Anna asintió y cogió otro diminuto bocadillo. Estaban deliciosos.

La comandante encendió la pantalla.

—Muy bien. Una nave llamada Free Market Explorer desapareció hace veinte años. —Sonrió—. Por el nombre podría parecer un carguero. Era una nave de larga distancia, muy veloz, la mayor que teníamos en ese momento, y desapareció en el espacio hwar. Siempre supusimos que había sido destruida.

»Una de las personas que viajaban a bordo del Free Market Explorer era un hombre llamado Nicholas Sanders. Era un capitán del servicio de información militar. No tendría que haberlo sido. No tenía la personalidad adecuada. Pero en ese momento era una de las pocas personas que hablaba con verdadera fluidez la principal lengua hwar.

—Y es el hombre que está aquí —concluyó Anna.

La comandante asintió.

—No disponemos de una identificación definitiva, pero estoy casi segura. Sanders tenía veintiséis años cuando su nave desapareció. Ahora tendría cuarenta y siete, y creo que ésa es aproximadamente la edad de nuestro Nicholas. Ha vivido durante veinte años tras las líneas enemigas.

—¿Le apetece un poco más de té? —preguntó el capitán Van.

Anna asintió.

El capitán sirvió el té y la comandante prosiguió:

—Tendré que explicarle algo sobre el problema de reunir información en esta… ¿cómo llamarlo? Nunca se ha declarado una guerra. Y nunca libramos una verdadera batalla. Durante cerca de cuarenta años se han realizado viajes de exploración, misiones de espionaje, y de vez en cuando ha habido alguna escaramuza.

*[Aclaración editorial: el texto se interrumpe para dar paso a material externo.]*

/-- The first start of an image (R585, R586): it reads the settings slot of the image before it and adopts the other one,
with the values when the format is in its range and the CRC passes, else empty, the settings being unreadable. -/
def firstStart (crcBad : Bool) (s : State) : State :=
  let s := flashAccess s
  let h := imageHdr (activeImage s)
  let old := settings s
  let o := s.flash.setSlot
  let fit := !crcBad && old.valid && decide (bits h 231 216 ≤ old.format) && decide (old.format ≤ bits h 215 200)
  let new : SettingsSlot := { format := bits h 215 200, values := if fit then old.values else [] }
  let s : State := { s with slots := mput s.slots (1 - o) new, flash := { s.flash with setSlot := 1 - o, oldSet := some o } }
  if fit then s.pset 0x1503 3 1 else settingsUnread old.format s

/-- The staging slot becomes the active slot, and probation begins (R582). -/
def rotateSlots (s : State) : State :=
  let n := otherSlot s
  let old := s.flash.active
  let s := slotState n 3 (slotState old 4 { s with flash := { s.flash with
    active := n, probation := 1, probEnd := s.now + s.pg 0x1500 8 * 10 ^ 9 } })
  let s := fwNotice 0x903 (imageVersion (activeImage s)) s
  ((s.pset 0x1500 0xD 2).pset 0x1501 1 0).pset 0x1501 2 0

/-- The image of the previous slot starts again (R584 case 1, R585): the unconfirmed slot is marked reverted, and the image
finds its own settings slot. -/
def revertSlots (s : State) : State :=
  let n := otherSlot s
  let bad := s.flash.active
  slotState n 3 (slotState bad 5 { s with flash := { s.flash with
    active := n, probation := 0, setSlot := s.flash.oldSet.getD s.flash.setSlot, oldSet := none } })

/-- The registers take the settings in use anew. -/
def adoptSettings (s : State) : State :=
  let s := { s with regs := reloadRws s none s.regs }
  s.each s.present (fun d s => s.onDie d (fun x => { x with regs := reloadRws s (some d) x.regs }))

/-- A staged image is checked again after a reset; the slot of a session that the reset ended is empty (R577). -/
def recheckStaged (s : State) : State :=
  if mget s.flash.state (otherSlot s) = 1 then emptyStaging s
  else if mget s.flash.state (otherSlot s) ≠ 2 then s
  else
    let c := imageCheck s (mget s.flash.images (otherSlot s))
    if c = 0 then s.pset 0x1501 1 3
    else fwNotice 0x902 c (slotState (otherSlot s) 6 ((s.pset 0x1501 1 4).pset 0x1501 0xA c))

/-- The choice of R584: the state with the slot chosen, and whether an image starts. -/
def chooseImage (crcBad : Bool) (s : State) : Bool × State :=
  let c := imageCheck s (activeImage s)
  let o := imageCheck s (mget s.flash.images (otherSlot s))
  let bad := fun (s : State) => s.pset 0x1501 0xA (if o = 0 then c else o)
  if s.strap.getLsbD 0 then (false, fwNotice 0x906 0xFF s)
  else if s.switching = some 2 then (true, firstStart crcBad (rotateSlots { s with switching := none }))
  else if s.flash.probation = 1 ∨ s.flash.probation = 2 then (true, adoptSettings (revertSlots s))
  else if c = 0 then (true, s)
  else if o = 0 then
    let n := otherSlot s
    (true, fwNotice 0x906 n (slotState n 3 (slotState s.flash.active 6 { bad s with flash := { (bad s).flash with active := n } })))
  else (false, fwNotice 0x906 0xFF (bad s))

/-- BOOT_IMAGE_READ_DONE (R584, Table 17.7): the image is chosen, the master microcode is its, and the part enters Bring-up
or stays in Standby. `crcBad`: the CRC of the settings slot fails. bootStep 5 says that no image runs. -/
def bootDone (crcBad : Bool) (s : State) : State :=
  if s.bootStep ≠ 3 ∨ (flashAgent s).isNone then s
  else
    let (ok, s) := chooseImage crcBad s
    if !ok then recheckStaged { s with bootStep := 5 }
    else
      let s := recheckStaged { s with bootStep := 4, master := imageUcode (activeImage s) }
      if s.mode = .standby ∧ s.pg 0x1200 3 = 1 ∧ !s.strap.getLsbD 3 then enterBringup s else s

/-! ### Die reset (R54, R507) -/

/-- A die is reset while the others go on: it runs Bring-up and rejoins. It is not healthy until it is forwarding-ready
(R54). Fenced saddles stay fenced (R36), and the beacon stays out of use (R51). -/
def dieReset (d : Nat) (s : State) : State :=
  let s := homeLost d (noAck d s)
  let fenced := (List.range 4).filter (fun k => s.saddleState d k == 5)
  let causes := (List.range 4).map (fun k => s.dg d (0x4210 + k) 5)
  let s := s.each (List.range 4) (saddleClear d)
  let lost := (s.die d).lost &&& ~~~(0x182C : BitVec 32)
  let s := [2, 3, 5, 11, 12].foldl (fun s b => clearLost d b s) s
  let s := s.onDie d (fun _ => { freshDie s d with regs := heldRegs s (some d), own := if s.mode = .standby then none else some .bringup, lost := lost, core.beacon := { checked := true, faulty := (beacon s d).faulty, found := (beacon s d).found } })
  let s := epochTake d ((s.pset 0x1800 5 (setBit (s.pg 0x1800 5) d false)).pset 0x1800 6 (setBit (s.pg 0x1800 6) d false))
  let s := dropDie d s
  let s := s.each (List.range 4) fun k s =>
    if fenced.contains k then (s.dset d (0x4210 + k) 1 5).dset d (0x4210 + k) 5 (causes.getD k 0)
    else match s.nbr d k with
      | some n => if s.saddleState n (opposite k) = 5 then (s.dset d (0x4210 + k) 1 5).dset d (0x4210 + k) 5 (s.dg n (0x4210 + opposite k) 5)
                  else saddleSet d k 1 0 s
      | none => s
  let s := s.each (List.range 80) (fun n s => s.pset (0x1310 + d) n 0)
  let s := ((s.pset (0x1410 + d) 1 0).pset (0x1410 + d) 2 0).pset 0x1203 d 0
  ringsCheck (topology (powerUp d (parkForced d (leaveOffice d s))))

/-- DIE_REJOIN (R54, R533): the dies named are reset once their dumps are collected; a die whose record is in progress is BUSY. -/
def dieRejoin (v : Nat) (s : State) : Nat × State :=
  let ds := (List.range 32).filter (bit v)
  if ds.any (fun d => !s.has d) then (0x13, s)
  else match s.summit with
    | none => (0x17, s)
    | some m =>
      if ds.any (dumpBusy s) then (0x11, s)
      else if ds.any (fun d => d != m && !s.linked m d) then (0x12, s)
      else (0, s.each ds fun d s =>
        let s := s.onDie d (fun x => { x with core.rejoin := true })
        startDump d { time := s.time80On d } s.mode (s.dieMode d) s)

/-- CAIRN_COMPLETE (R535, R540): the record of a die is whole; a die reset or a package reset that waits for it goes on. A dump
write waits while a page of its region migrates (R308), and one whose path to the host has gone is held again (R534).
`bad` names sections with read errors, `atts` the ATT entries read for host memory. -/
def cairnComplete (d : Nat) (bad : List (Nat × Nat)) (atts : List (Nat × BitVec 64)) (s : State) : State :=
  match (s.die d).core.writing with
  | none => s
  | some c =>
    let e := s.pg 0x1402 6
    if c.dest < 2 ∧ (!cxlReady s d ∨ (List.range (s.dg d 0x4410 6)).any (fun p => (mapEntry s d (pageNo 4 p)).state == 2)) then s
    else if c.dest = 2 ∧ !hostPath s d then (s.onDie d (fun x => { x with core.writing := none, core.heldDump := some c })).pset (0x1410 + d) 3 3
    else if c.dest = 2 ∧ (attFault s e atts true (s.pg 0x1402 4 + d * (s.pg 0x1402 5 / 8)) (cairnSpace s d 2)).isSome then
      let s := s.pinc (0x1120 + e) 8 1
      (s.onDie d (fun x => { x with core.writing := none, core.heldDump := some c })).pset (0x1410 + d) 3 3
    else
      let s := cairnStore d bad atts c s
      let s := if (s.die d).core.rejoin then dieReset d s else s
      if s.resetHold.isSome ∧ !dumping s then packageReset s else s

/-! ### Power (R593, R594) -/

/-- A die in power-on reset has lost all it held but what its expander holds. The saddles that are fenced stay so, and the
beacon out of use, until the next package reset (R36, R51). -/
def dieLost (d : Nat) (s : State) : State :=
  let s := homeLost d (noAck d s)
  let s := s.each (List.range 4) (saddleClear d)
  let fenced := (List.range 4).filterMap (fun k => if s.saddleState d k = 5 then some (k, s.dg d (0x4210 + k) 5) else none)
  let s := s.onDie d (fun x => { freshDie s d with
    held := x.held, core.por := true, core.tap := {}, core.beacon := { faulty := x.core.beacon.faulty, found := x.core.beacon.found } })
  let s := (epochTake d s).each fenced (fun f s => (s.dset d (0x4210 + f.1) 1 5).dset d (0x4210 + f.1) 5 f.2)
  let s := ringsCheck (topology (leaveOffice d (dropDie d s)))
  let s := s.each (List.range 80) (fun n s => s.pset (0x1310 + d) n 0)
  ((s.pset (0x1410 + d) 1 0).pset (0x1410 + d) 2 0).pset 0x1203 d 0

/-- POWER_ON_RESET (R593): VIN has fallen, on every die, or one die's VAON. No record is written, and what is not saved is
lost; the counts that run from power-up start again. -/
def powerOnReset (d : Nat) (vin : Bool) (s : State) : State :=
  if vin then
    let s := resetPackage s
    let s := s.onDies (fun _ x => { x with core.por := true, core.tap := {} })
    let s := (s.pset 0x1800 2 0).pset 0x1402 8 0
    { s with vinDown := some s.now, pwrok := false, alertHi := false, alertLo := false, saidHi := false, saidLo := false, therm := false, vinHigh := none, vinLow := none, vinNotHi := none, vinNotLo := none }
  else if (s.die d).core.por then s else dieLost d s

/-- POWER_ON_RESET_RELEASE (R593): the always-on domain of a die leaves power-on reset; a fall of VIN of at least 10 ms was a
power cycle, and only that leaves Locked. -/
def powerOnRelease (d : Nat) (s : State) : State :=
  if !(s.die d).core.por then s
  else
    let s := s.onDie d (fun x => { x with core.por := false })
    let cycle : Bool := match s.vinDown with
      | some t => decide (t + 10000000 ≤ s.now)
      | none => false
    if (s.present).any (fun x => (s.die x).core.por) then s
    else { s with vinDown := none, mode := if s.mode = .locked ∧ cycle then .standby else s.mode }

Bajó la vista y observó la pantalla.

—Existen varios problemas. Para empezar, la inmensidad del espacio y la naturaleza de la travesía FTL. No tenemos ninguna garantía de que los alienígenas vinieran desde algún lugar cercano. Pensamos, aunque no estamos seguros, que se expandieron muy rápidamente desde su sistema de origen, como hicimos nosotros. Creemos que estamos buscando dos esferas enormes y casi vacías que han entrado en contacto, que se están tocando ligeramente. He dicho que las esferas están vacías. Están llenas de estrellas: miles, tal vez millones; y estamos buscando quizás una docena de mundos habitados.

Una buena oradora, pensó Anna, aunque seguía teniendo la sensación de estar en una fiesta delirante. Se debía a la combinación de distancias enormes y bocadillos diminutos, y al menudo capitán sentado en silencio, casi dormido. Empezaba a parecerse a un lirón.

—Éstos son unos problemas —puntualizó la comandante—. Problemas de escala. Los otros problemas tienen que ver con la psicología.

»Los alienígenas son paranoicos o cuidadosos, o tal vez otra cosa que no comprendemos, algo completamente ajeno. La primera vez que los vimos estaban preparados para la guerra. Nos esperaban, a nosotros o a algún otro enemigo. Sus naves y sus estaciones estaban armadas y contaban con trampas explosivas. Nunca hemos capturado una nave que conservara el sistema de navegación intacto.

»Y siempre han existido problemas para interrogar a los alienígenas, a los pocos que hemos podido capturar. Al principio no teníamos forma de hablarles. Finalmente, logramos decodificar… ¿sería el término correcto?… su lengua principal. Nicholas Sanders formaba parte del equipo que lo hizo. Tiene una gran facilidad para los idiomas.